I suspect they're now also looking at TLS SNI, but I haven't been able to test the theory due to being unable to find a browser/client which supports ECH.

Presumably they want Cloudflare to give the sites a dedicated IP because they know that browsers will eventually support ECH by default. In the meantime, ISPs would need to redirect less traffic to through their filtering hardware (which is presumably also used for LI), keeping costs down.

Dunno what they'll do after ECH is widely supported though. Presumably authorities are influencing browser makers to either delay or nobble it.
smargh
BT implemented additional blocking methods on 14 October at around midday which blocks sites behind Cloudflare. Prior to that I believe they were just observing DNS traffic.

I suspect they're now also looking at TLS SNI, but I haven't been able to test the theory due to being unable to find a browser/client which supports ECH.

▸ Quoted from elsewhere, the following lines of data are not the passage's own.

-- ==== Sys2Proof/Certificates/Slice0/Obligations.lean ====
section
/-! DEFINITION. What is stated of the IPMU, for the provers. -/

open Sys2Proof Sys2Proof.Machine

/-! ## Encoding -/

/-- The table of R59, which the spec marks as derived: every control word of it is the word of its
command, which is canonical, and decodes to it; the last one, `CMP v4, 22` with `RSV` = 001, decodes to
no instruction (log entry 7). -/
def Obligations.ControlWordsOfTheTable : Prop :=
  (∀ row ∈ ([(.band .v4 .v4 0, 0x0000#16), (.band .v6 .v6 0, 0x1800#16),
      (.band .v6 .v4 0, 0x1000#16), (.bor .v4 .v4 0, 0x2000#16), (.bxor .v4 .v4 0, 0x4000#16),
      (.bxor .v6 .v6 0, 0x5800#16), (.reserved3 .v4 .v4 0, 0x6000#16), (.mfp .v4 .v4 22, 0x8016#16),
      (.mfp .v6 .v4 61, 0x903D#16), (.pfm .v4 .v4 0, 0xA000#16), (.pfm .v4 .v6 0, 0xA800#16),
      (.cmp .v4 .v4 22, 0xC016#16), (.cmp .v6 .v4 64, 0xD040#16), (.cmpm .v4 .v4 0, 0xE000#16),
      (.cmpm .v6 .v6 0, 0xF800#16)] : List (Instr × ControlWord)),
    encode row.1 = row.2 ∧ decode row.2 = .ok row.1 ∧ row.1.canonical = row.1) ∧
  decode 0xC116#16 = .error (.reservedBitsSet 1#3)

/-- The table of R60, which the spec marks as derived: its status words, for the results of the commands
it names. -/
def Obligations.StatusWordsOfTheTable : Prop :=
  (∀ y, (Result.bytes .v4 y).toResponse.sw = 0x0000#16) ∧
  (∀ m, (Result.maskOut .v4 m).toResponse.sw = 0x0000#16) ∧
  (∀ y, (Result.bytes .v6 y).toResponse.sw = 0x1000#16) ∧
  (∀ m, (Result.maskOut .v6 m).toResponse.sw = 0x1000#16) ∧
  (Result.prefixLen .v4 22).toResponse.sw = 0x0016#16 ∧
  (∀ a n m r, (Result.info ⟨.v4, a, n, m, 22, some r⟩).toResponse.sw = 0x0816#16) ∧
  (∀ a n m, (Result.info ⟨.v4, a, n, m, 31, none⟩).toResponse.sw = 0x001F#16) ∧
  (∀ a n m r, (Result.info ⟨.v6, a, n, m, 64, some r⟩).toResponse.sw = 0x1840#16) ∧
  (∀ a n m, (Result.info ⟨.v6, a, n, m, 128, none⟩).toResponse.sw = 0x1080#16) ∧
  (Result.error .prefixOutOfRange).toResponse.sw = 0x6000#16 ∧
  (Result.error .invalidSubnetMask).toResponse.sw = 0x8000#16 ∧
  (Result.error .lengthMismatch).toResponse.sw = 0xA000#16 ∧
  (Result.error .illegalOperation).toResponse.sw = 0xC000#16

/-- From R50, R53 and R54: decoding the word of a well-formed instruction gives it back, with every
field at every value, the ignored fields too (log entry 8). -/
def Obligations.DecodeOfEncode : Prop :=
  ∀ i : Instr, i.wellFormed = true → decode (encode i) = .ok i

/-- From R50, R53 and R54, by the model's choice that an instruction keeps the fields its command
ignores (log entry 8): a control word that decodes is the word of the instruction it decodes to, which
is well formed. Several words still spell one command (R55). -/
def Obligations.EncodeOfDecode : Prop :=
  ∀ (cw : ControlWord) (i : Instr), decode cw = .ok i → encode i = cw ∧ i.wellFormed = true

/-- R50, R53: each field of an instruction stands at its bits of the control word, and `RSV` is zero. -/
def Obligations.ControlWordFields : Prop :=
  ∀ i : Instr, i.wellFormed = true →
    (encode i).extractLsb' 13 3 = i.opcode ∧
    (encode i).getLsbD 12 = i.faTag.tag ∧
    (encode i).getLsbD 11 = i.fbTag.tag ∧
    (encode i).extractLsb' 8 3 = 0#3 ∧
    ((encode i).extractLsb' 0 8).toNat = i.pField

/-- R52: a control word decodes to a row's instruction exactly when its bits under the mask `0xE700` are
the row's match, `OP << 13`. -/
def Obligations.OpcodeMapIsMaskAndMatch : Prop :=
  ∀ cw : ControlWord,
    (cw &&& 0xE700#16 = 0x0000#16 ↔ ∃ fa fb p, decode cw = .ok (.band fa fb p)) ∧
    (cw &&& 0xE700#16 = 0x2000#16 ↔ ∃ fa fb p, decode cw = .ok (.bor fa fb p)) ∧
    (cw &&& 0xE700#16 = 0x4000#16 ↔ ∃ fa fb p, decode cw = .ok (.bxor fa fb p)) ∧
    (cw &&& 0xE700#16 = 0x6000#16 ↔ ∃ fa fb p, decode cw = .ok (.reserved3 fa fb p)) ∧
    (cw &&& 0xE700#16 = 0x8000#16 ↔ ∃ fa fb p, decode cw = .ok (.mfp fa fb p)) ∧
    (cw &&& 0xE700#16 = 0xA000#16 ↔ ∃ fa fb p, decode cw = .ok (.pfm fa fb p)) ∧
    (cw &&& 0xE700#16 = 0xC000#16 ↔ ∃ fa fb p, decode cw = .ok (.cmp fa fb p)) ∧
    (cw &&& 0xE700#16 = 0xE000#16 ↔ ∃ fa fb p, decode cw = .ok (.cmpm fa fb p))

/-- R55: the canonical form of an instruction has every ignored field zero, is well formed when the
instruction is, and the machine answers it as it answers the instruction. -/
def Obligations.CanonicalFormMeansTheSame : Prop :=
  ∀ i : Instr, i.wellFormed = true →
    i.canonical.wellFormed = true ∧ i.canonical.canonical = i.canonical ∧
    decode (encode i.canonical) = .ok i.canonical ∧
    ((readSet i.opcode).fa = false → i.canonical.faTag = .v4) ∧
    ((readSet i.opcode).fb = false → i.canonical.fbTag = .v4) ∧
    ((readSet i.opcode).p = false → i.canonical.pField = 0) ∧
    ∀ s : State, exec i.canonical s = exec i s

/-- R51: where the fields of a response stand in its status word. -/
def Obligations.StatusWordFields : Prop :=
  ∀ r : Response,
    r.sw.extractLsb' 13 3 = r.st.code ∧ r.sw.getLsbD 12 = r.fr.tag ∧ r.sw.getLsbD 11 = r.hr ∧
    r.sw.extractLsb' 8 3 = 0#3 ∧ r.sw.extractLsb' 0 8 = r.plen

/-- From R111, its codes only: the code values; different kinds have different codes; the unit's codes
are never 1, 2 or 7, and 1 and 2 are the host's. -/
def Obligations.StatusCodesAreDistinct : Prop :=
  Status.code .ok = 0#3 ∧ HostError.code .invalidAddress = 1#3 ∧
  HostError.code .invalidPrefixLength = 2#3 ∧ ErrorKind.code .prefixOutOfRange = 3#3 ∧
  ErrorKind.code .invalidSubnetMask = 4#3 ∧ ErrorKind.code .lengthMismatch = 5#3 ∧
  ErrorKind.code .illegalOperation = 6#3 ∧
  (∀ a b : Status, a.code = b.code → a = b) ∧
  (∀ a : Status, a.code ≠ 1#3 ∧ a.code ≠ 2#3 ∧ a.code ≠ 7#3)

/-! ## Lanes and byte order -/

/-- R43: lane `i` is port bits `[127 - 8*i : 120 - 8*i]`, bit 7 of the byte the higher port bit; a `V6`
port value is the address as a big-endian number and a `V4` one the 32-bit number shifted left by 96;
port bits `[95:0]` of a `V4` input are ignored; and the rule's example. -/
def Obligations.LanesOnThePorts : Prop :=
  (∀ (x : Port) (i j : Nat), i < 16 → j < 8 →
    (lane x i).getLsbD j = x.getLsbD (120 - 8 * i + j)) ∧
  (∀ bs : List Byte, bs.length = 16 → (portOf bs).toNat = bytesValue bs) ∧
  (∀ bs : List Byte, bs.length = 4 → (portOf bs).toNat = bytesValue bs * 2 ^ 96) ∧
  (∀ x y : Port, x.extractLsb' 96 32 = y.extractLsb' 96 32 → bytesOf .v4 x = bytesOf .v4 y) ∧
  portOf [10#8, 152#8, 17#8, 240#8] = 0x0A9811F0000000000000000000000000#128

/-- From R27 and R30: an operand read from a port and put on a port again keeps the lanes that belong to
it and is zero in every other lane; and a byte sequence of a family's length is read back as it was put.
-/
def Obligations.OperandRoundTrip : Prop :=
  (∀ (f : Family) (x : Port),
    sameLanes f.len (portOf (bytesOf f x)) x ∧ zeroFrom f.len (portOf (bytesOf f x))) ∧
  (∀ (f : Family) (bs : List Byte), bs.length = f.len → bytesOf f (portOf bs) = bs)

/-- R21: two Addresses of one length are equal when every byte is equal, and their order is decided at
the lowest byte index where they differ, as unsigned bytes; between different lengths there is none. -/
def Obligations.AddressOrderIsByteWise : Prop :=
  ∀ a b : List Byte,
    (a.length = b.length →
      (a = b ↔ ∀ i, i < a.length → a.getD i 0#8 = b.getD i 0#8) ∧
      (addressLess a b = some true ↔
        ∃ i, i < a.length ∧ (∀ j, j < i → a.getD j 0#8 = b.getD j 0#8) ∧
          (a.getD i 0#8).toNat < (b.getD i 0#8).toNat) ∧
      (addressLess a b = some true ∨ addressLess a b = some false)) ∧
    (a.length ≠ b.length → addressLess a b = none)

/-- From D7 and R43: a port read as a number orders as the Addresses on it do. -/
def Obligations.PortNumberOrdersAddresses : Prop :=
  ∀ (f : Family) (x y : Port),
    addressLess (bytesOf f x) (bytesOf f y) =
      some (decide (x.toNat / 2 ^ (128 - f.bitlen) < y.toNat / 2 ^ (128 - f.bitlen)))

/-- From R58 and R55: a written command carries the canonical word of its instruction, which decodes to
it, and its operands' bytes; every lane beyond an operand, and every port the command does not read, is
zero. -/
def Obligations.WrittenCommandsAreCanonical : Prop :=
  ∀ (f g : Family) (a b : List Byte) (p : Nat), a.length = f.len → b.length = g.len → p < 256 →
    (∃ c, writeBand a b = some c ∧ decode c.cw = .ok (.band f g 0) ∧
      c.operandA f = a ∧ zeroFrom f.len c.a ∧ c.operandB g = b ∧ zeroFrom g.len c.b) ∧
    (∃ c, writeBor a b = some c ∧ decode c.cw = .ok (.bor f g 0) ∧
      c.operandA f = a ∧ zeroFrom f.len c.a ∧ c.operandB g = b ∧ zeroFrom g.len c.b) ∧
    (∃ c, writeBxor a b = some c ∧ decode c.cw = .ok (.bxor f g 0) ∧
      c.operandA f = a ∧ zeroFrom f.len c.a ∧ c.operandB g = b ∧ zeroFrom g.len c.b) ∧
    (∃ c, writeMfp f p = some c ∧ decode c.cw = .ok (.mfp f .v4 p) ∧ c.a = 0 ∧ c.b = 0) ∧
    (∃ c, writePfm b = some c ∧ decode c.cw = .ok (.pfm .v4 g 0) ∧ c.a = 0 ∧
      c.operandB g = b ∧ zeroFrom g.len c.b) ∧
    (∃ c, writeCmp a p = some c ∧ decode c.cw = .ok (.cmp f .v4 p) ∧
      c.operandA f = a ∧ zeroFrom f.len c.a ∧ c.b = 0) ∧
    (∃ c, writeCmpm a b = some c ∧ decode c.cw = .ok (.cmpm f g 0) ∧
      c.operandA f = a ∧ zeroFrom f.len c.a ∧ c.operandB g = b ∧ zeroFrom g.len c.b)

/-! ## The machine -/

/-- From R8 and R54: a step with a command on the ports whose control word decodes runs exactly that
instruction; step adds nothing around exec. -/
def Obligations.StepRunsTheDecodedInstruction : Prop :=
  ∀ (s : State) (c : Command) (rest : List Command) (i : Instr),
    s.queue = c :: rest → decode c.cw = .ok i → step s = exec i s

/-- The model's own (log entries 1 and 9): the state with a fetch word runs the instruction of that word
next, and that step leaves the configuration and the commands after the first as they were. -/
def Obligations.FetchWordRunsNext : Prop :=
  ∀ (s : State) (nbits w : Nat) (i : Instr), decodeTableWord nbits w = some i →
    step (s.withFetchWord nbits w) = exec i (s.withFetchWord nbits w) ∧
    (∃ t, step (s.withFetchWord nbits w) = .next t ∧ t.config = s.config ∧
      t.queue = s.queue.tail)

/-- R56: a control word with `RSV /= 000`, whatever `OP` is, and one with `OP` = 3 are answered with
`IllegalOperation`, code 6, every other response field zero, and no other effect. -/
def Obligations.IllegalControlWordsAreAnswered : Prop :=
  ∀ (s : State) (c : Command) (rest : List Command), s.queue = c :: rest →
    (rsvField c.cw ≠ 0#3 ∨ opField c.cw = 3#3) →
    step s = .next (s.answered rest
      { st := .error .illegalOperation, fr := .v4, hr := false, plen := 0, y := 0, addr := 0,
        net := 0, mask := 0, first := 0, last := 0 }) ∧
    (Response.failed .illegalOperation).sw = 0xC000#16

/-- From R54: every control word with any operands has a defined response, `IllegalOperation` or that of
the command it selects; `RSV` is tested first, then `OP` selects. That a word with `RSV /= 000` is
refused by the decoder and answered by step, while one with `OP` = 3 decodes to an instruction, is the
model's reading (log entry 7, DEDUCED). -/
def Obligations.EveryControlWordIsAnswered : Prop :=
  ∀ (s : State) (c : Command) (rest : List Command), s.queue = c :: rest →
    (rsvField c.cw ≠ 0#3 →
      decode c.cw = .error (.reservedBitsSet (rsvField c.cw)) ∧
      step s = .next (s.answered rest (Response.failed .illegalOperation))) ∧
    (rsvField c.cw = 0#3 → ∃ i r, decode c.cw = .ok i ∧ i.opcode = opField c.cw ∧
      i.faTag = faField c.cw ∧ i.fbTag = fbField c.cw ∧ i.pField = pField c.cw ∧
      step s = exec i s ∧ step s = .next (s.answered rest r) ∧
      (opField c.cw = 3#3 → r = Response.failed .illegalOperation))

/-- From R32 to R34 and R41, in the model's own lists (log entries 1 and 2): a next state differs from
the state before by one command taken and one response delivered; the configuration, the commands after
it and the responses before it are as they were. -/
def Obligations.StepTakesOneCommand : Prop :=
  (∀ s t : State, step s = .next t →
    t.config = s.config ∧ ∃ c r, s.queue = c :: t.queue ∧ t.responses = s.responses ++ [r]) ∧
  (∀ (i : Instr) (s t : State), exec i s = .next t →
    t.config = s.config ∧ ∃ c r, s.queue = c :: t.queue ∧ t.responses = s.responses ++ [r])

/-- The model's choice for R34 and R37 (log entry 3): with no command presented there is no step and no
response; in every other state there is a next state. -/
def Obligations.OnlyAnAbsentCommandStops : Prop :=
  (∀ s : State, s.queue = [] → step s = .fault .noCommand ∧ ∀ i, exec i s = .fault .noCommand) ∧
  (∀ s : State, s.queue ≠ [] →
    (∃ t, step s = .next t) ∧ ∀ i, ∃ t, exec i s = .next t)

/-- R37, R130, R131, with the model's own lists (log entries 1, 2, 4, 11): after reset no command is
presented and no response has a value, `STRICT_V6` has the default, and a reset changes no later answer.
-/
def Obligations.ResetHoldsNothing : Prop :=
  State.reset.config.strictV6 = false ∧ State.reset.queue = [] ∧ State.reset.responses = [] ∧
  (∀ cfg, (State.resetWith cfg).config = cfg ∧ (State.resetWith cfg).queue = [] ∧
    (State.resetWith cfg).responses = []) ∧
  State.reset = State.resetWith Config.initial ∧
  (∀ s : State, s.onReset.config = s.config ∧ step s.onReset = step s)

/-- The model's own (log entry 1), from R9 and R34: presenting a command adds it after the others and
changes nothing else, and it makes no difference whether it is presented before or after a step. -/
def Obligations.PresentingACommandWaitsItsTurn : Prop :=
  (∀ (s : State) (c : Command), (s.present c).config = s.config ∧
    (s.present c).responses = s.responses ∧ (s.present c).queue = s.queue ++ [c]) ∧
  (∀ (s t : State) (c : Command), step s = .next t → step (s.present c) = .next (t.present c))

/-- From R32: the response is a function of the command of the same transaction and of `STRICT_V6` only:
whatever was delivered before, and whatever comes after, it is what the unit answers alone. -/
def Obligations.ResponseDependsOnItsCommandOnly : Prop :=
  ∀ (s : State) (c : Command) (rest : List Command), s.queue = c :: rest →
    ∃ r, respond s.config c = some r ∧ step s = .next (s.answered rest r)

/-- R46, R118: a run to the end of the queue delivers one response per command, in order, each the
response of its command alone, whether commands before it failed or not. -/
def Obligations.RunAnswersEachCommandAsIfAlone : Prop :=
  ∀ s : State, ∃ rs : List Response,
    Host.Core.run Sys2Proof.core s.queue.length s =
      .next { config := s.config, queue := [], responses := s.responses ++ rs } ∧
    rs.map some = s.queue.map (respond s.config)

You sound like you know what you're talking about so i'll direct a question at you please if you don't mind? Will this blocking be effective against use of a VPN or the proxy URL's that tend to pop up when things like this happen?
blokeinkent
You sound like you know what you're talking about so i'll direct a question at you please if you don't mind? Will this blocking be effective against use of a VPN or the proxy URL's that tend to pop up when things like this happen?

No, as long as as the VPN is encapsulating the traffic within a tunnel, to the outside (BT et al), the SNI and details will just be application (VPN) traffic between a source and destination. A halfway decent VPN will encapsulate all traffic including the DNS traffic so unless they're badly designed and leaking data outside of the tunnel and not stripping the SNI data, it should be fine.
Surprised TPB and similarly frequent suspects aren't on the list… are they not still around, any more?
Ttaskmaster
Surprised TPB and similarly frequent suspects aren't on the list… are they not still around, any more?

The official ones are dead but the mirror sites pop up and get blocked almost daily. I'm pretty sure there are standing orders that any TPB-esque site is insta blocked by providers as soon as it's verified.